7 Ways to Eliminate Porosity in Your Welds

Porosity is a weld discontinuity that is not as detrimental to structural integrity as cracks, undercut, overlap and lack of fusion. However, it is unsightly and when painted it becomes an eye sore. Because it does not have sharp ends, porosity does not propagate like a crack. The reason for limits to the amount of porosity per structural codes such as AWS D1.1 and D1.2 is because it decreases the effective area of a weld. Regardless of these limits, we should always strive for ZERO porosity.

Although porosity is not a major problem affecting structural integrity, it looks bad and must be avoided.

Porosity can be hard to troubleshoot since there are so many possible causes. However, the vast majority of cases can be solved by doing one or a combination of the following troubleshooting steps:

1.  Check your gas flow rate. If using a process that involves shielding gas, make sure you are running the adequate flow for your application. In general, any wire process will usually require about 30 – 50cfh. There is more variance in GTAW due to the difference in cup sizes, but in general you want to be between 15-25cfh for this process.

2. Make sure you gas flow rate is not see too high. High flow rates (above 60cfh) for wire processes can actually cause porosity. More flow is not always better.  High flow rates cause turbulent flow of the shielding gas which may actually introduce air into the weld, the very thing we are trying to keep out. If you have to increase your flow rate past 60 to avoid porosity you may have other problems such as wind (from a fan or from an open bay door), reach issues or gas leaks  in your gun assembly.

3. Check for gas leaks. Make sure all connections are tight. Check for damaged hoses. A common, but hard to find leak, sometimes occurs by improperly seating the back end of the gun into the receiving bushing in the wire feeder. Make sure it is as far back as it will go. Also check the o-rings on the power pin (end of the gun that slides into the receiving bushing) for damage.  Even a small nick on the o-ring can be enough to cause shielding gas leaks.

4. Keep an adequate contact-tip-to-work distance (CTTWD). This is usually 3/8” to ½” for GMAW short-circuit transfer and 5/8” to 1” for GMAW spray. Excessive CTTWD will decrease gas coverage.

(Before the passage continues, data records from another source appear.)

-- ==== Sys2Proof/Laws/Store.lean ====
section
/-! SUPPORT. The line store's operations: which slots they touch, and what the look-ups find. -/

namespace Sys2Proof.Machine

/-! ## Slots -/

theorem Store.setSlot_self (st : Store) (i : Fin 8) (x : Slot) : (st.setSlot i x).slots[i] = x := by
  show (st.slots.set i x)[i] = x
  simp

theorem Store.setSlot_ne (st : Store) {i j : Fin 8} (h : i ≠ j) (x : Slot) : (st.setSlot i x).slots[j] = st.slots[j] := by
  have hv : (i : Nat) ≠ j := fun e => h (Fin.ext e)
  show (st.slots.set i x)[j] = st.slots[j]
  simp [Vector.getElem_set_ne _ _ hv]

/-- The slots of a freed slot: it is cleared and the others stay. -/
theorem Store.freeSlot_slots (st : Store) (i j : Fin 8) :
    (st.freeSlot i).slots[j] = if j = i then Slot.cleared else st.slots[j] := by
  show (st.setSlot i Slot.cleared).slots[j] = _
  by_cases h : j = i
  · subst h
    rw [if_pos rfl, Store.setSlot_self]
  · rw [if_neg h, Store.setSlot_ne _ (Ne.symm h)]

@[simp] theorem Store.freeSlot_shown (st : Store) (i : Fin 8) : (st.freeSlot i).shown = st.shown := rfl
@[simp] theorem Store.freeSlot_seq (st : Store) (i : Fin 8) : (st.freeSlot i).seq = st.seq := rfl
@[simp] theorem Store.freeSlot_active (st : Store) (i : Fin 8) : (st.freeSlot i).active = st.active := rfl

theorem Store.freeSlot_role (st : Store) (i j : Fin 8) : (st.freeSlot i).role j = if j = i then .free else st.role j := by
  unfold Store.role
  rw [Store.freeSlot_slots]
  split <;> rfl

theorem Store.freeSlots_slots (st : Store) (is : List (Fin 8)) (j : Fin 8) :
    (st.freeSlots is).slots[j] = if j ∈ is then Slot.cleared else st.slots[j] := by
  unfold Store.freeSlots
  induction is generalizing st with
  | nil => rfl
  | cons i is ih =>
    rw [List.foldl_cons, ih, Store.freeSlot_slots]
    by_cases h : j = i <;> by_cases m : j ∈ is <;> simp [h, m]

theorem Store.freeSlots_shown (st : Store) (is : List (Fin 8)) : (st.freeSlots is).shown = st.shown := by
  unfold Store.freeSlots
  induction is generalizing st with
  | nil => rfl
  | cons i is ih => exact (ih _).trans (Store.freeSlot_shown st i)

/-! ## Look-ups (R66, R67) -/

theorem Store.mem_filled (st : Store) (i : Fin 8) : i ∈ st.filled ↔ st.role i = .filled := by
  simp [Store.filled]

/-- A look-up that finds a slot finds a FILLED one of the key. -/
theorem Store.lookUp_some {st : Store} {k : Key} {i : Fin 8} (h : st.lookUp k = some i) :
    st.role i = .filled ∧ (st.slots[i]).key = k :=
  ⟨(st.mem_filled i).mp (List.mem_of_find?_eq_some h), by simpa using List.find?_some h⟩

/-- A look-up that finds nothing: no FILLED slot has the key. -/
theorem Store.lookUp_none {st : Store} {k : Key} : st.lookUp k = none ↔ ∀ i, st.role i = .filled → (st.slots[i]).key ≠ k := by
  unfold Store.lookUp
  rw [List.find?_eq_none]
  constructor
  · intro h i hi
    simpa using h i ((st.mem_filled i).mpr hi)
  · intro h i hi
    simpa using h i ((st.mem_filled i).mp hi)

/-- No two FILLED slots of a key: the look-up finds the one there is. -/
theorem Store.lookUp_eq {st : Store} (ok : st.slotsOk) {k : Key} {i : Fin 8} (hr : st.role i = .filled)
    (hk : (st.slots[i]).key = k) : st.lookUp k = some i := by
  cases h : st.lookUp k with
  | none => exact absurd hk (Store.lookUp_none.mp h i hr)
  | some j =>
    obtain ⟨jr, jk⟩ := Store.lookUp_some h
    rw [ok.1 j i jr hr (jk.trans hk.symm)]

/-- The oldest of a list is on it, and none of the list is older. -/
theorem Store.oldest_some (st : Store) (is : List (Fin 8)) (i : Fin 8) (h : st.oldest is = some i) :
    i ∈ is ∧ ∀ j ∈ is, st.age j ≤ st.age i := by
  induction is generalizing i with
  | nil => cases h
  | cons x xs ih =>
    unfold Store.oldest at h
    cases hx : st.oldest xs with
    | none =>
      rw [hx] at h
      cases h
      have : xs = [] := by
        cases xs with
        | nil => rfl
        | cons y ys =>
          unfold Store.oldest at hx
          split at hx
          · cases hx
          · split at hx <;> cases hx
      subst this
      simp
    | some y =>
      rw [hx] at h
      obtain ⟨my, ay⟩ := ih y hx
      simp only at h
      split at h
      · rename_i c
        cases h
        refine ⟨List.mem_cons_self, fun j hj => ?_⟩
        rcases List.mem_cons.mp hj with rfl | hj
        · exact Nat.le_refl _
        · exact Nat.le_trans (ay j hj) c
      · rename_i c
        cases h
        refine ⟨List.mem_cons_of_mem _ my, fun j hj => ?_⟩
        rcases List.mem_cons.mp hj with rfl | hj
        · omega
        · exact ay j hj

/-! ## Activity (R68) -/

/-- A change of lock state handed on: the store is active as the state gives. -/
theorem Store.handed_active (st : Store) (new : LockState) : (st.handed new).active = new.storeActive := by
  unfold Store.handed
  cases h : new.storeActive
  · rfl
  · cases ha : st.active
    · rfl
    · exact ha

/-- Between two states that keep it active the store keeps everything. -/
theorem Store.handed_kept (st : Store) {new : LockState} (h : new.storeActive = true) (ha : st.active = true) :
    st.handed new = st := by
  unfold Store.handed
  rw [if_pos h, if_pos ha]

/-- Any other change leaves every slot FREE and nothing shown or sampled. -/
theorem Store.handed_cleared (st : Store) {new : LockState} (h : ¬(new.storeActive = true ∧ st.active = true)) :
    (st.handed new).slots = Vector.replicate 8 Slot.cleared ∧ (st.handed new).shown = none ∧
    (st.handed new).sampling = none := by
  unfold Store.handed
  split
  · rename_i hn
    rw [if_neg (fun ha => h ⟨hn, ha⟩)]
    exact ⟨rfl, rfl, rfl⟩
  · exact ⟨rfl, rfl, rfl⟩

/-- D, H and the write sequence counter are kept through every change of lock state. -/
theorem Store.handed_settings (st : Store) (new : LockState) :
    (st.handed new).d = st.d ∧ (st.handed new).h = st.h ∧ (st.handed new).hLine = st.hLine ∧
    (st.handed new).seq = st.seq := by
  unfold Store.handed
  split
  · split <;> exact ⟨rfl, rfl, rfl, rfl⟩
  · exact ⟨rfl, rfl, rfl, rfl⟩

/-! ## Sampling (R71) -/

/-- A sampling tick touches the slots and the sampling alone. -/
theorem Store.sampleTick_eq (st : Store) (reading : Stamp) (ref : Sample) : st.sampleTick reading ref =
    { st with slots := (st.sampleTick reading ref).slots, sampling := (st.sampleTick reading ref).sampling } := by
  unfold Store.sampleTick
  split
  · rfl
  · split
    · rfl
    · split <;> rfl

/-- Without a sampling slot a tick changes nothing in the store. -/
theorem Store.sampleTick_none (st : Store) (reading : Stamp) (ref : Sample) (h : st.sampling = none) :
    st.sampleTick reading ref = st := by
  unfold Store.sampleTick
  rw [h]

end Sys2Proof.Machine
end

Welding Procedure Specifications should call out the required CTTWD. This is because it has an impact on amperage and penetration. If CTTWD is excessive it can also lead to porosity.

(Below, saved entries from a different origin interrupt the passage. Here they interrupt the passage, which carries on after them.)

theorem Kept.syncPulse (width : Nat) (s : State) : ∃ t, execSyncPulse width s = .next t ∧ Kept s t := by
  unfold execSyncPulse
  split
  · exact ⟨_, rfl, .refl s⟩
  · exact ⟨_, rfl, .setPulse s _, Or.inr ⟨rfl, rfl⟩, id⟩
  · exact ⟨_, rfl, .settled ((Keeps.setPulse s _).trans (.handlePulse _ _ _)) (Kept.ofLockHalf (.handlePulse _ _ _)
      (lockHalfOnly_handlePulse (s.setPulse .idle) _ _)).link⟩

theorem Kept.overlongPulse (s : State) : ∃ t, execOverlongPulse s = .next t ∧ Kept s t := by
  unfold execOverlongPulse
  split
  · exact ⟨_, rfl, .settled ((Keeps.setPulse s _).trans (.handlePulse _ _ _)) (Kept.ofLockHalf (.handlePulse _ _ _)
      (lockHalfOnly_handlePulse (s.setPulse .handled) _ _)).link⟩
  · exact ⟨_, rfl, .refl s⟩

theorem Kept.pulseLeadingEdge (stamp : Stamp) (s : State) : ∃ t, execPulseLeadingEdge stamp s = .next t ∧ Kept s t := by
  unfold execPulseLeadingEdge
  split
  · exact ⟨_, rfl, .setPulse s _, Or.inr ⟨rfl, rfl⟩, id⟩
  · exact ⟨_, rfl, .refl s⟩

theorem Kept.candidateExpiry (s : State) : ∃ t, execCandidateExpiry s = .next t ∧ Kept s t := by
  unfold execCandidateExpiry
  split
  · exact ⟨_, rfl, .setCandidate s none, Or.inr ⟨rfl, rfl⟩, id⟩
  · exact ⟨_, rfl, .refl s⟩

theorem Keeps.holdClose (s : State) : Keeps s (s.setClassifier { s.classifier with closeHeld := true }) :=
  .setClassifier_same rfl (Classifier.inRange_of_eq rfl)

theorem Kept.wideWindowClose (s : State) : ∃ t, execWideWindowClose s = .next t ∧ Kept s t := by
  unfold execWideWindowClose
  split
  · exact ⟨_, rfl, .refl s⟩
  · rename_i track
    split
    · exact ⟨_, rfl, .holdClose s, Or.inr ⟨rfl, rfl⟩, id⟩
    · exact ⟨_, rfl, .ofLockHalf (.makeSynthetic track) (lockHalfOnly_makeSynthetic s)⟩

/-! ## The commands of power and of the link -/

theorem State.reset_with_reportsOk (s : State) (l : Link) (stamp : Stamp) (pulse : Pulse) (draw : Nat) : State.reportsOk
    { State.reset with link := l, stamp := stamp, pulse := pulse, draw := draw, pending := s.pending } := State.reset_reportsOk

/-- The power-on state is judged already, whatever the items that no condition reads. -/
theorem State.judgedFrom_reset (s : State) (l : Link) (stamp : Stamp) (pulse : Pulse) (draw : Nat) :
    s.judgedFrom { State.reset with link := l, stamp := stamp, pulse := pulse, draw := draw, pending := s.pending } :=
  Or.inl ⟨_, (State.settle_of_reportsOk _ (s.reset_with_reportsOk l stamp pulse draw)).symm⟩

theorem Kept.powerOn (rate0 rate1 : Bool) (s : State) : ∃ t, execPowerOn rate0 rate1 s = .next t ∧ Kept s t :=
  ⟨_, rfl, .toReset s _ _ _ _, s.judgedFrom_reset _ _ _ _, fun _ => Link.reset_ok _⟩

theorem Kept.restartTakesEffect (s : State) : ∃ t, execRestartTakesEffect s = .next t ∧ Kept s t := by
  unfold execRestartTakesEffect
  split
  · exact ⟨_, rfl, .toReset s _ _ _ _, s.judgedFrom_reset _ _ _ _, fun _ => Link.reset_ok _⟩
  · exact ⟨_, rfl, .refl s⟩

theorem Kept.badLength (n : Byte) (s : State) : ∃ t, execBadLength n s = .next t ∧ Kept s t := by
  unfold execBadLength
  split
  · exact ⟨_, rfl, .settled ((Keeps.post _ _).trans (.close _ _ _)) fun _ => Link.closed_ok _ _ _⟩
  · exact ⟨_, rfl, .refl s⟩

theorem Kept.badCheck (check : Byte) (s : State) : ∃ t, execBadCheck check s = .next t ∧ Kept s t := by
  unfold execBadCheck
  split
  · split
    · exact ⟨_, rfl, .refl s⟩
    · exact ⟨_, rfl, .settled ((Keeps.post _ _).trans (.close _ _ _)) fun _ => Link.closed_ok _ _ _⟩
  · exact ⟨_, rfl, .refl s⟩

/-- A stage is one of the three states in the middle of a frame. -/
theorem Link.stage_some {l : Link} {x : Nat × Nat} (h : l.stage = some x) :
    l.rx = .awaitLength ∨ l.rx = .inBody ∨ l.rx = .awaitCheck := by
  unfold Link.stage at h
  split at h
  · rename_i rx
    exact Or.inl rx
  · rename_i rx _
    exact Or.inr (Or.inl rx)
  · rename_i rx _
    exact Or.inr (Or.inr rx)
  · cases h

/-- In the middle of a frame no reply stands and no RESTART waits. -/
theorem Link.midFrame {l : Link} (ok : l.ok) (mid : l.rx = .awaitLength ∨ l.rx = .inBody ∨ l.rx = .awaitCheck) :
    l.reply = [] ∧ l.restartAwaits = false := by
  obtain ⟨-, awaits, form⟩ := ok
  have none : l.restartAwaits = false := by
    by_contra h
    have closed := awaits (by simpa using h)
    rw [closed] at mid
    obtain h | h | h := mid <;> cases h
  obtain h | h | h := mid <;> rw [h] at form
  · exact ⟨form.2.2, none⟩
  · exact ⟨form.2.2, none⟩
  · exact ⟨form.2.2, none⟩

theorem Kept.frameTimeout (s : State) : ∃ t, execFrameTimeout s = .next t ∧ Kept s t := by
  unfold execFrameTimeout State.cutFrame
  split
  · split
    · rename_i stage
      refine ⟨_, rfl, .settled ((Keeps.setLink s _).trans ((Keeps.post _ _).trans (.latch _ _))) fun ok => ?_⟩
      obtain ⟨reply, awaits⟩ := Link.midFrame ok (Link.stage_some stage)
      refine ⟨ok.1, fun h => ?_, rfl, rfl, reply⟩
      exact absurd (awaits.symm.trans h) Bool.false_ne_true
    · exact ⟨_, rfl, .refl s⟩
  · exact ⟨_, rfl, .refl s⟩

theorem Kept.closedByte (b : Byte) (s : State) : ∃ t, execClosedByte b s = .next t ∧ Kept s t := by
  unfold execClosedByte
  split
  · exact ⟨_, rfl, .settled (.discardBytes s 1) (State.discardBytes_linkOk 1)⟩
  · exact ⟨_, rfl, .refl s⟩

theorem Kept.replyEnd (s : State) : ∃ t, execReplyEnd s = .next t ∧ Kept s t := by
  unfold execReplyEnd
  split
  · rename_i h
    obtain ⟨closed, awaits⟩ := h
    have opened : s.link.ok → { s.link with rx := .hunting, reply := [] }.ok := by
      rintro ⟨count, -, form⟩
      rw [closed] at form
      exact ⟨count, fun h => absurd (awaits.symm.trans h) Bool.false_ne_true, form.1, form.2.1, rfl⟩
    dsimp only
    split
    · exact ⟨_, rfl, .settled (.setLink s _) opened⟩
    · exact ⟨_, rfl, .settled ((Keeps.setLink s _).trans (.post _ _)) opened⟩
  · exact ⟨_, rfl, .refl s⟩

5. Avoid drafty conditions. A draft caused by an open bay door or a fan can blow enough shielding gas away to create porosity. In fact, if you take a look at Clause 7.11 – Welding Environment – of AWS D1.1:D1.1M:2020 Structural Welding Code – Steel, you’ll find that it prohibits welding for the GMAW, GTAW, EGW and FCAW-G processes if the wind velocity in the vicinity of the weld exceed 5 miles per hour [8kph].  If you cannot stop the draft or need the fan due to the heat, position your body between the fan and the weld. This will also provide the added benefit of blowing the welding fumes away from your breathing zone.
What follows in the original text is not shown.